Feeling Dennis's frown on him, Grif just shrugged. “Sure, I'll tell the rest of the story, but it's real basic. The Salernos kidnapped little Mary Margaret. The DiMartinos got her back. End of story.”

“Except it's not,” Zicaro argued. “These families are like the Montagues and the Capulets . . . except for the lost love. There's none of that. But there is a code.”

Grif nodded. “You don't mess with a Family's children.”

“So the feud hinges on this: The DiMartinos say the Salernos planned the attack, but the Salernos maintain that someone inside the DiMartino home told them there was a way to get their diamonds back. She—and they were clear it was a woman—told them when to be in front of the DiMartino estate. She said ‘a little doll' would appear, and to take it. So Mary Margaret showed up, and they did.”

“Who did the DiMartinos trust with their children?” Kit asked, wondering about Barbara. If she married Sal DiMartino within a year of Theresa's death, then she'd been around before then.

“Just one person. Gina Alessi, Mary Margaret's longtime nanny. But Gina disappeared right after Mary Margaret's return, and for years everyone thought Sal showed her the back door . . . and not in a good way.”

“Ugh.” Kit made a face.

“But Barbara didn't think so,” Grif muttered, closing his eyes to better see the picture that was beginning to emerge.

“Now you're using your noggin',” Zicaro said, tapping on his own head and poking himself in the ear. “She was on a cold rant the night she came to see me. Going on and on about Gina.
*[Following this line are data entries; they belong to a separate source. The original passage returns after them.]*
-- ==== Sys2Proof/Decode.lean ====
section
/-!
DEFINITION. The 64-bit instruction words of Greset GL1: the layouts, the decoder and the encoder (R144 to R146, Tables 6.1 to
6.8), with which the job service and the sequencer's instruction store are written. spec/opcode_table.json gives its rows no
bits, so no command is spelled by a table word.
-/

namespace Sys2Proof

/-- The table of commands gives no row any bits: no word spells a command. -/
def decodeTableWord (_ _ : Nat) : Option Instr := none

/-- MAJOR, X and MINOR of a word (R144). -/
def majorOf (w : DWord) : Nat := (w.extractLsb' 57 7).toNat
@[inherit_doc majorOf] def xOf (w : DWord) : BitVec 1 := w.extractLsb' 56 1
@[inherit_doc majorOf] def minorOf (w : DWord) : Nat := (w.extractLsb' 50 6).toNat

/-- The first fourteen bits of a word with a MINOR. -/
def opBits (major minor : Nat) : BitVec 14 := BitVec.ofNat 7 major ++ 0#1 ++ BitVec.ofNat 6 minor

/-- Layout B read from a word, and its bits [49:0] (R156). -/
def LB.ofWord (w : DWord) : LB :=
  { sa := w.extractLsb' 45 5, sb := w.extractLsb' 40 5, rsv := w.extractLsb' 16 24, tgt := w.extractLsb' 0 16 }
@[inherit_doc LB.ofWord] def LB.toBits (f : LB) : BitVec 50 :=
  f.sa ++ f.sb ++ f.rsv ++ f.tgt

/-- Layout SI read from a word, and its bits [49:0] (R156). -/
def LSI.ofWord (w : DWord) : LSI :=
  { sd := w.extractLsb' 45 5, sa := w.extractLsb' 40 5, rsv := w.extractLsb' 32 8, imm := w.extractLsb' 0 32 }
@[inherit_doc LSI.ofWord] def LSI.toBits (f : LSI) : BitVec 50 :=
  f.sd ++ f.sa ++ f.rsv ++ f.imm

/-- Layout SR read from a word, and its bits [49:0] (R159). -/
def LSR.ofWord (w : DWord) : LSR :=
  { sd := w.extractLsb' 45 5, sa := w.extractLsb' 40 5, sb := w.extractLsb' 35 5, rsv := w.extractLsb' 0 35 }
@[inherit_doc LSR.ofWord] def LSR.toBits (f : LSR) : BitVec 50 :=
  f.sd ++ f.sa ++ f.sb ++ f.rsv

/-- Layout SM read from a word, and its bits [49:0] (R159). -/
def LSM.ofWord (w : DWord) : LSM :=
  { sd := w.extractLsb' 45 5, sa := w.extractLsb' 40 5, rsv := w.extractLsb' 18 22, off := w.extractLsb' 0 18 }
@[inherit_doc LSM.ofWord] def LSM.toBits (f : LSM) : BitVec 50 :=
  f.sd ++ f.sa ++ f.rsv ++ f.off

/-- Layout MV read from a word, and its bits [49:0] (R162). -/
def LMV.ofWord (w : DWord) : LMV :=
  { s := w.extractLsb' 45 5, v := w.extractLsb' 41 4, p := w.extractLsb' 38 3, rsv := w.extractLsb' 5 33, lane := w.extractLsb' 0 5 }
@[inherit_doc LMV.ofWord] def LMV.toBits (f : LMV) : BitVec 50 :=
  f.s ++ f.v ++ f.p ++ f.rsv ++ f.lane
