-- ==== Sys2Proof/Machine/SiteState.lean ====
section
/-!
DEFINITION. The state of one Nimbus site: memory, request queue, cache parts, pull windows, reduction window, update
engine, Pavane copies and export (spec/09_memory_sites.md, spec/10_backward_reduction.md, spec/11_update_engines.md).
-/

namespace Sys2Proof.Machine

/-- A unit request held by a site (R256): `op` as KIND of Table 8.4, `off` the offset of its first byte, `edge` the edge tile
it came through (or the port and transfer of a Halo request, haloEdge), `arr` its order of arrival; `raw` the bytes of a RoCEv2
write that covers only a part of a unit. -/
structure SiteReq where
  op : Nat
  off : Nat
  nfl : Nat
  seq : Nat
  tid : Nat
  src : Nat
  cmb : Nat
  part : Nat
  rcnt : Nat := 1
  age : Nat := 0
  atype : Nat := 0
  aop : Nat := 0
  vc : Nat := 2
  edge : Nat := 0
  data : List Word := []
  raw : List Byte := []
  arr : Nat := 0
  deriving DecidableEq, Repr

/-- A tied-weight accumulator buffer (R262): FP32 elements, the ORed NF and mask, the contributions so far. -/
structure AccBuf where
  block : Nat
  bucket : Nat
  vals : List Word
  nf : Bool
  mask : Word
  uses : Nat
  deriving DecidableEq, Repr

/-- The flits of one block that arrived over one tree (R289, R290): `stream` 0 primary, 1 mirror, 2 retry. -/
structure RedBlk where
  block : Nat
  stream : Nat
  flits : List RedFlit := []
  deriving DecidableEq, Repr

/-- A bucket in the reorder window (R289 to R295): `resent` once the resend verdict went out, `mirrorOk` once a retry was
decided, `useRetry` when the retry sums are committed, `passed` the blocks already passed on by its commit. -/
structure RedBkt where
  blocks : List RedBlk := []
  marked : Bool := false
  resent : Bool := false
  decided : Bool := false
  useRetry : Bool := false
  unresolved : Bool := false
  passed : Nat := 0
  deriving DecidableEq, Repr

/-- A block passed to the update engine (R290, R262): its values widened to FP32, in element order. -/
structure EngBlk where
  bucket : Nat
  block : Nat
  vals : List Word
  nf : Bool
  mask : Word
  deriving DecidableEq, Repr

/-- An entry of the block table (R310): the binding record and its place in the list; `res` as RES of Table 11.14; the
block once passed; whether its update has fired and awaits its writes; for TIER 1 its landing slot, and whether the block's gradient is parked
there (R312). -/
structure BtEntry where
  bind : Nat
  idx : Nat
  res : Nat
  got : Option EngBlk := none
  fired : Bool := false
  slot : Nat := 0
  parked : Bool := false
  deriving DecidableEq, Repr

/-- A block whose update fired in the step and whose group has CLIP 1: what the fold rewrites (R324). -/
structure Fired where
  bind : Nat
  idx : Nat
  bucket : Nat
  mask : Word
  deriving DecidableEq, Repr

/-- The memory of a site: `mem` the contents of HBM and the Stratus share by offset; `bad` the erroneous symbols of 64-byte
bursts; `sealed` 1 more than the key under which each unit is stored (R266), 0 for the one of `wipeKey`, of a unit of the share `strKey`: 1 more than the key of the last wipe, or 0
where none was; `cacheBad` the flipped bits of cached units; `count` the reader counts of window units by unit number; `atom` the
units held in the ATOM part, least recently used first; `lastHbm` and `lastStr` when a request of each memory was last there (R244); `reported` the units found uncorrectable, which STATUS lists (R441). -/
structure SiteMem where
  mem : Map Byte := []
  bad : Map (List Nat) := []
  sealed : Map Nat := []
  wipeKey : Nat := 0
  strKey : Nat := 0
  cacheBad : Map Nat := []
  queue : List SiteReq := []
  parked : List SiteReq := []
  arrivals : Nat := 0
  armed : List Nat := []
  count : Map Nat := []
  atom : List Nat := []
  accum : List AccBuf := []
  selfRefresh : Bool := false
  strRefresh : Bool := false
  lastHbm : DWord := 0
  lastStr : DWord := 0
  patrol : Nat := 0
  strPatrol : Nat := 0
  ueSeen : List Nat := []
  reported : List Nat := []
  deriving DecidableEq, Repr

/-- The reduction at a site (R288 to R297): `vc1` the received RED flits at 256 link + RDESC; `head` the first record not yet
committed; `sampled` the blocks checked beyond the last 256 counted. -/
structure SiteRed where
  vc1 : Map (List RedFlit) := []
  stopped : List Nat := []
  started : Bool := false
  /-- An abort ended the step before the window was done: HEAD stays where it stood until SITE_RED_STEP is written. -/
  held : Bool := false
  head : Nat := 0
  sampled : Nat := 0
  bkts : Map RedBkt := []
  deriving DecidableEq, Repr

/-- The update engine and the Pavane copies of a site (R301 to R330) beyond its registers. `queue`
lists the entries whose blocks wait to fire, in commit order. At DSITE, `partials` holds what
the sites sent (R319) and `halving` whether a taint of the step halves (R320); `stopped` when the engine has stopped (R311). -/
structure SiteUpd where
  bt : Map BtEntry := []
  queue : List Nat := []
  next : Nat := 0
  proc : Nat := 0
  slots : Nat := 0
  waitSlot : Bool := false
  updated : Bool := false
  counted : Bool := false
  clip1 : Bool := false
  fired : List Fired := []
  taints : List Nat := []
  halving : Bool := false
  finished : Bool := false
  partials : Map DWord := []
  folded : Bool := false
  stopped : Bool := false
  deriving DecidableEq, Repr

/-- An export (R331 to R333): the half read and the committed steps it reflects, the next list entry, the next byte of the export area. -/
structure SiteExp where
  busy : Bool := false
  half : Nat := 0
  step : Nat := 0
  next : Nat := 0
  out : Nat := 0
  deriving DecidableEq, Repr

/-- A site. `id` its index, which is fixed; `keys` gives the key in each slot (R267), 0 for none; `wipeFor` the owner a wipe prepares for
(R428); `out` the flits that wait for a credit of an edge link, each with the edge tile it enters the wafer by (R215); `injUnit` the unit that a memory injection corrupted, while no
record has carried INJ for it (R446); `tempSub` the stack temperature that an injection substitutes (R448); `marched` whether the march has run since the site
trained (R463). -/
structure Site where
  id : Nat := 0
  state : Nat := 0
  chState : Nat := 0
  m : SiteMem := {}
  red : SiteRed := {}
  upd : SiteUpd := {}
  exp : SiteExp := {}
  keys : Map Nat := []
  tempSub : Option Nat := none
  repair : List Nat := []
  dirty : Bool := true
  strDirty : Bool := true
  wiping : Bool := false
  wipeStr : Bool := false
  wipeFor : Nat := 15
  lastOwn : Nat := 15
  out : List (Nat × Flit) := []
  injUnit : Option Nat := none
  marched : Bool := false
  csr : Map Word := []
  deriving DecidableEq, Repr

/-- Site n as no command has changed it. -/
def blankSite (n : Nat) : Site := { id := n }

/-- The stored word of a site register. -/
def Site.csrWord (s : Site) (o : Nat) : Word := Map.get (regReset siteRegs) s.csr o

/-- The site with the stored word of a register replaced. -/
def Site.csrPut (s : Site) (o : Nat) (v : Word) : Site := { s with csr := Map.set (regReset siteRegs) s.csr o v }

/-- The site with the field [hi:lo] of a register replaced. -/
def Site.csrField (s : Site) (o hi lo v : Nat) : Site := s.csrPut o (setBits (s.csrWord o) hi lo v)

/-- A counter field raised by `k`, saturating at all ones. -/
def Site.csrCount (s : Site) (o hi lo k : Nat) : Site :=
  s.csrField o hi lo (satAdd (2 ^ (hi + 1 - lo) - 1) (bits (s.csrWord o) hi lo) k)

/-- OWNER of SITE_OWN; 15 when the site has none (R265). -/
def Site.owner (s : Site) : Nat := bits (s.csrWord 0x4) 3 0

/-- What stands around a site while a command acts on it: its index, the Cirrus count, whether its owner is quiescent
(R403), whether its Stratus share is available (R254) and how long it is. -/
structure SEnv where
  id : Nat
  now : DWord
  quiet : Bool
  strav : Bool
  share : Nat
  deriving DecidableEq, Repr

/-- A site under a command: the counter of free values, the records raised, the flits sent back, each with the edge tile it
enters the wafer by. -/
structure SS where
  s : Site
  free : Nat
  recs : List Rec := []
  ret : List (Nat × Flit) := []
  deriving DecidableEq, Repr

/-- The site changed by `f`. -/
def SS.upd (x : SS) (f : Site → Site) : SS := { x with s := f x.s }

/-- A record raised. -/
def SS.raise (x : SS) (r : Rec) : SS := { x with recs := x.recs ++ [r] }

/-- A flit sent through an edge link. -/
def SS.send (x : SS) (edge : Nat) (f : Flit) : SS := { x with ret := x.ret ++ [(edge, f)] }

/-- The locator of site s (Table 18.3). -/
def siteLoc (s : Nat) : Nat := 3 * 2 ^ 28 + s

end Sys2Proof.Machine
end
Said she was back in town and that she had one of the diamonds all these years.”

“And Barbara wanted it.”

“No,” Zicaro said simply. “Barbara was after the other two.”
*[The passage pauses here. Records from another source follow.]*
/-- The offset lies in the fitted Stratus share. -/
def inShare (e : SEnv) (o : Nat) : Bool := decide (strBase ≤ o) && decide (o < strBase + e.share)

/-- The key that the site encrypts and decrypts with: its owner's (R266). -/
def Site.key (s : Site) : Nat := Map.get (fun _ => 0) s.keys s.owner

/-- 1 more than the key under which a unit is stored; 0 where nothing has written it. -/
def Site.sealOf (s : Site) (u : Nat) : Nat :=
  match Map.get (fun _ => 0) s.m.sealed u with
  | 0 => if 256 * u < hbmEnd then s.m.wipeKey else s.m.strKey
  | k => k

/-- A unit as the site decrypts it (R266): the plaintext as it was stored, where that was under the present key; else its ciphertext under the
key of then, decrypted with the present one. What nothing has written reads as it stands under any key (log entries 16, 72). -/
def Site.plainUnit (s : Site) (u : Nat) : List Byte :=
  let l := Map.getMany (fun _ => 0#8) s.m.mem (256 * u) 256
  match s.sealOf u with
  | 0 => l
  | k + 1 =>
    let tweak := s.id * 2 ^ 34 + u
    if k = s.key then l else (xtsDec s.key tweak (xtsEnc k tweak (l.map (·.toNat)))).map (BitVec.ofNat 8)

/-- Bytes of site memory (log entry 16: a byte never written reads 0). -/
def Site.bytes (s : Site) (o n : Nat) : List Byte :=
  if (s.m.sealed.all fun e => e.2 = s.key + 1) && [s.m.wipeKey, s.m.strKey].all (fun k => k = 0 || k = s.key + 1) then Map.getMany (fun _ => 0#8) s.m.mem o n
  else (List.range n).map fun i => nth 0#8 (s.plainUnit ((o + i) / 256)) ((o + i) % 256)

/-- A unit stored again under the present key: a write of a part of a unit is a read, a merge and an encrypted write of the whole (R266). -/
def Site.reseal (s : Site) (u : Nat) : Site :=
  let k := s.sealOf u
  let mem := if k = 0 || k = s.key + 1 then s.m.mem else Map.setMany (fun _ => 0#8) s.m.mem (256 * u) (s.plainUnit u)
  { s with m := { s.m with mem := mem, sealed := Map.set (fun _ => 0) s.m.sealed u (s.key + 1) } }

/-- The site with bytes written. -/
def Site.putBytes (s : Site) (o : Nat) (l : List Byte) : Site :=
  let s1 := ((List.range ((o + l.length + 255) / 256 - o / 256)).map (o / 256 + ·)).foldl Site.reseal s
  { s1 with m := { s1.m with mem := Map.setMany (fun _ => 0#8) s1.m.mem o l } }

/-- Little-endian words of bytes. -/
def bytesWords : Nat → List Byte → List Word
  | 0, _ => []
  | n + 1, l => BitVec.ofNat 32 (ofLeBytes (l.take 4)) :: bytesWords n (l.drop 4)

/-- Words of site memory at an offset. -/
def Site.words (s : Site) (o n : Nat) : List Word := bytesWords n (s.bytes o (4 * n))

/-- Bytes of words, each least significant byte first. -/
def wordsBytes (l : List Word) : List Byte := l.flatMap fun w => leBytes w.toNat 4

/-- The site with words written at an offset. -/
def Site.putWords (s : Site) (o : Nat) (l : List Word) : Site := s.putBytes o (wordsBytes l)

/-- SITE_INJ arms kind `k` for unit `u` (R448). -/
def siteInjHit (s : Site) (k u : Nat) : Bool :=
  let w := s.csrWord 0x30
  bits w 30 28 = k && decide (bits w 25 24 * 2 ^ 32 + (s.csrWord 0x34).toNat = u)

/-- The site injection has taken effect, on unit u. -/
def siteInjFire (s : Site) (u : Nat) : Site := { (s.csrField 0x30 30 28 0).csrField 0x30 31 31 1 with injUnit := some u }

/-- A memory error counted and recorded (Table 9.11): while VALID is set, an uncorrectable error replaces a recorded
corrected one, and any other later error only counts. -/
def memErr (s : Site) (src : Nat) (ue : Bool) (sym unit : Nat) : Site :=
  let s1 := if ue then (s.csrCount 0x20 15 0 1).csrField 0x0 6 6 1 else s.csrCount 0x20 31 16 1
  let w := s.csrWord 0x24
  if bit w 31 && !(ue && !bit w 28) then s1
  else (s1.csrPut 0x24 (BitVec.ofNat 32 (2 ^ 31 + src * 2 ^ 29 + nb ue * 2 ^ 28 + sym * 2 ^ 20 + unit / 2 ^ 32 % 2))).csrPut 0x28
    (BitVec.ofNat 32 unit)
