-- ==== Sys2Proof/Machine/Sequencer.lean ====
section
/-!
DEFINITION. Issue by the tile sequencer (R144 to R155), and what the control, system, scalar and region instructions do
on their tile (R156 to R164).
-/

namespace Sys2Proof.Machine

/-- How an instruction leaves the sequencer: it issued and the next index follows, it transferred control, it is held and
issues later (with what it has done so far), or it stopped the tile. -/
inductive Issue where
  | next (ts : TS)
  | jump (ts : TS) (pc : Nat)
  | hold (ts : TS)
  | halt (ts : TS)
  deriving DecidableEq, Repr

/-- A part of an instruction as the outcome of its issue; `ts` is the tile before it. -/
def Res.issue (r : Res) (ts : TS) : Issue :=
  match r with
  | .ok t => .next t
  | .wait => .hold ts
  | .halt t => .halt t

/-- LEN of SEQ_PROG (Table 6.11). -/
def progLen (t : Tile) : Nat := bits (csrWord t 0x8) 15 0

/-- The parity of a half of instruction `pc` fails (R439): a fault has hit its bits or an injection is armed for it (Table 18.5). -/
def badInstr (t : Tile) (pc : Nat) : Bool :=
  decide (Map.get (fun _ => 0) t.ipar (2 * pc) ≠ 0) || decide (Map.get (fun _ => 0) t.ipar (2 * pc + 1) ≠ 0) ||
    (decide (injKind t = 4) && decide (injArg t % 4096 = pc))

/-- An instruction of the tile issues now: the first of its invocation starts the step (R410), the last ends a wait (R411). -/
def Tile.issued (t : Tile) (now : DWord) (pc : Nat) : Tile :=
  { t with pc := pc, waiting := false, firstIssue := t.firstIssue.or (some now), lastIssue := now }

/-- Issue of one instruction (R148, R149, R439, R447 kind 4): a tile whose sequencer is not running issues nothing; issue
at or beyond LEN stops the tile; a half of the instruction whose parity fails stops it before any effect; WAITING shows a held issue. -/
def issueTile (e : Env) (ts : TS) (f : TS → Issue) : TS :=
  let pc := ts.t.pc
  if ts.t.seq ≠ .running then ts
  else if progLen ts.t ≤ pc then
    match stopSeq e ts 2 pc with
    | .halt u => u
    | _ => ts
  else if badInstr ts.t pc then
    let hit : Bool := injKind ts.t = 4 && injArg ts.t % 4096 = pc
    match stopWith e (if hit then ts.upd injFire else ts) 3 pc 0x04 3 0 [0x0, 0x4, 0x8, 0xC] hit with
    | .halt u => u
    | _ => ts
  else
    match f ts with
    | .next u => u.upd fun t => t.issued e.now (pc + 1)
    | .jump u k => u.upd fun t => t.issued e.now k
    | .hold u => u.upd fun t => { t with waiting := true }
    | .halt u => u

/-- A reserved encoding stops the tile with FCAUSE 0x1 (R146). -/
def legally (e : Env) (ok : Bool) (ts : TS) (k : Issue) : Issue :=
  if ok then k else (stopSeq e ts 1 ts.t.pc).issue ts

/-- A taken transfer of control to an index: at or beyond LEN it stops the tile and the instruction takes no effect
(R148). `u` is the tile with the instruction's effect. -/
def transfer (e : Env) (ts u : TS) (target : Nat) : Issue :=
  if progLen ts.t ≤ target then (stopSeq e ts 2 ts.t.pc).issue ts else .jump u target

/-- A conditional branch (Table 6.2). -/
def branch (e : Env) (ts : TS) (f : LB) (one : Bool) (c : DWord → DWord → Bool) : Issue :=
  legally e (f.rsv = 0 && f.tgt.toNat < 4096 && (!one || f.sb = 0)) ts
    (if scalarBusy ts.t ([f.sa.toNat] ++ if one then [] else [f.sb.toNat]) then .hold ts
    else if c (sreg ts.t f.sa.toNat) (sreg ts.t f.sb.toNat) then transfer e ts ts f.tgt.toNat
    else .next ts)

/-- JMP (Table 6.2). -/
def tJmp (e : Env) (ts : TS) (f : LB) : Issue :=
  legally e (f.rsv = 0 && f.tgt.toNat < 4096 && f.sa = 0 && f.sb = 0) ts (transfer e ts ts f.tgt.toNat)

/-- JAL (Table 6.2): the index of the next instruction goes to the scalar that SA names. -/
def tJal (e : Env) (ts : TS) (f : LB) : Issue :=
  legally e (f.rsv = 0 && f.tgt.toNat < 4096) ts
    (if scalarBusy ts.t [f.sa.toNat] then .hold ts
    else transfer e ts (ts.upd fun t => setSreg t f.sa.toNat (BitVec.ofNat 64 (t.pc + 1))) f.tgt.toNat)

/-- JR (Table 6.2): bits [63:12] of the scalar must be 0, else FCAUSE 0x2. The fields that a row of Table 6.2 does not use are not looked at, here and in
JAL, LOOP, NOP, FENCE, TIME and EVENT (R156; DESIGN CHOICE, log entry 138). -/
def tJr (e : Env) (ts : TS) (f : LB) : Issue :=
  legally e (f.rsv = 0 && f.tgt.toNat < 4096) ts
    (if scalarBusy ts.t [f.sa.toNat] then .hold ts
    else if 4096 ≤ (sreg ts.t f.sa.toNat).toNat then (stopSeq e ts 2 ts.t.pc).issue ts
    else transfer e ts ts (sreg ts.t f.sa.toNat).toNat)

/-- LOOP (R157): the decremented value is written whether or not the branch is taken; a target at or beyond LEN that
would be taken leaves it undone. -/
def tLoop (e : Env) (ts : TS) (f : LB) : Issue :=
  legally e (f.rsv = 0 && f.tgt.toNat < 4096) ts
    (if scalarBusy ts.t [f.sa.toNat] then .hold ts
    else
      let v := sreg ts.t f.sa.toNat - 1
      let u := ts.upd fun t => setSreg t f.sa.toNat v
      if v = 0 then .next u else transfer e ts u f.tgt.toNat)

/-- CTL.END (R154): nothing issues after it; the end is reported by TILE_END_REPORT. -/
def tEnd (e : Env) (ts : TS) (f : LB) : Issue :=
  legally e (f.rsv = 0 && f.tgt = 0 && f.sa = 0 && f.sb = 0) ts
    (.next (ts.upd fun t => { t with seq := .ending }))

/-- The operands of a NOP (Table 6.2). -/
def tNop (e : Env) (ts : TS) (f : LSI) : Issue := legally e (f.rsv = 0) ts (.next ts)

/-- No earlier instruction of the OPE is unfinished: its queue is empty and every product has been drained and released
(R153, R154). -/
def opeIdle (o : Ope) : Bool :=
  o.queue.isEmpty && o.feed.isNone && o.replay.isEmpty && o.zero.isEmpty && o.set0.phase = .empty &&
    o.set1.phase = .empty

/-- Every transfer of the tile is complete (R153, R183). -/
def netIdle (t : Tile) : Bool := t.net.isEmpty

/-- SYS.FENCE (R153): IMM[2:0] names the OPE, the vector engine and the router. -/
def tFence (e : Env) (ts : TS) (f : LSI) : Issue :=
  legally e (f.rsv = 0 && f.imm.toNat < 8) ts
    (if (bit f.imm 0 && !opeIdle ts.t.ope) || (bit f.imm 1 && !ts.t.vq.isEmpty) || (bit f.imm 2 && !netIdle ts.t) then .hold ts
    else .next (if bit f.imm 1 then ts.upd (orderAll true) else ts))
“So why'd she come to you?” Dennis asked.

“Because of one of my old stories. Of a map that's still out there,” Zicaro said, licking his lips and leaning forward. “It supposedly shows the location of the diamonds. A literal buried treasure. Anyone wanna take a guess as to who she thought had that map?”

“Shit,” Kit whispered, head whipping to Grif.

“Ol' Griffin Shaw,” Dennis said, aping the way Justin and Larry had so knowingly said his name earlier that day.

Zicaro toasted Grif, and then drained the rest of his gin. “Good ol' Griffin Shaw.”

J
ustin called exactly four minutes after the appointed time, and the man—who'd been pacing his room, nearly ready to howl at the full moon—answered immediately.

“The cop's name is Dennis Carlisle,” Justin said without being asked. It was a good sign. He still knew how things worked. Despite the events out at Sunset, he was still aligned with the man's greater plans. “He's a longtime friend of Craig's, and was a detective up until a few months ago.”

So he had some skills. “Demoted?” the man asked, wondering why a detective would end up pounding the streets again.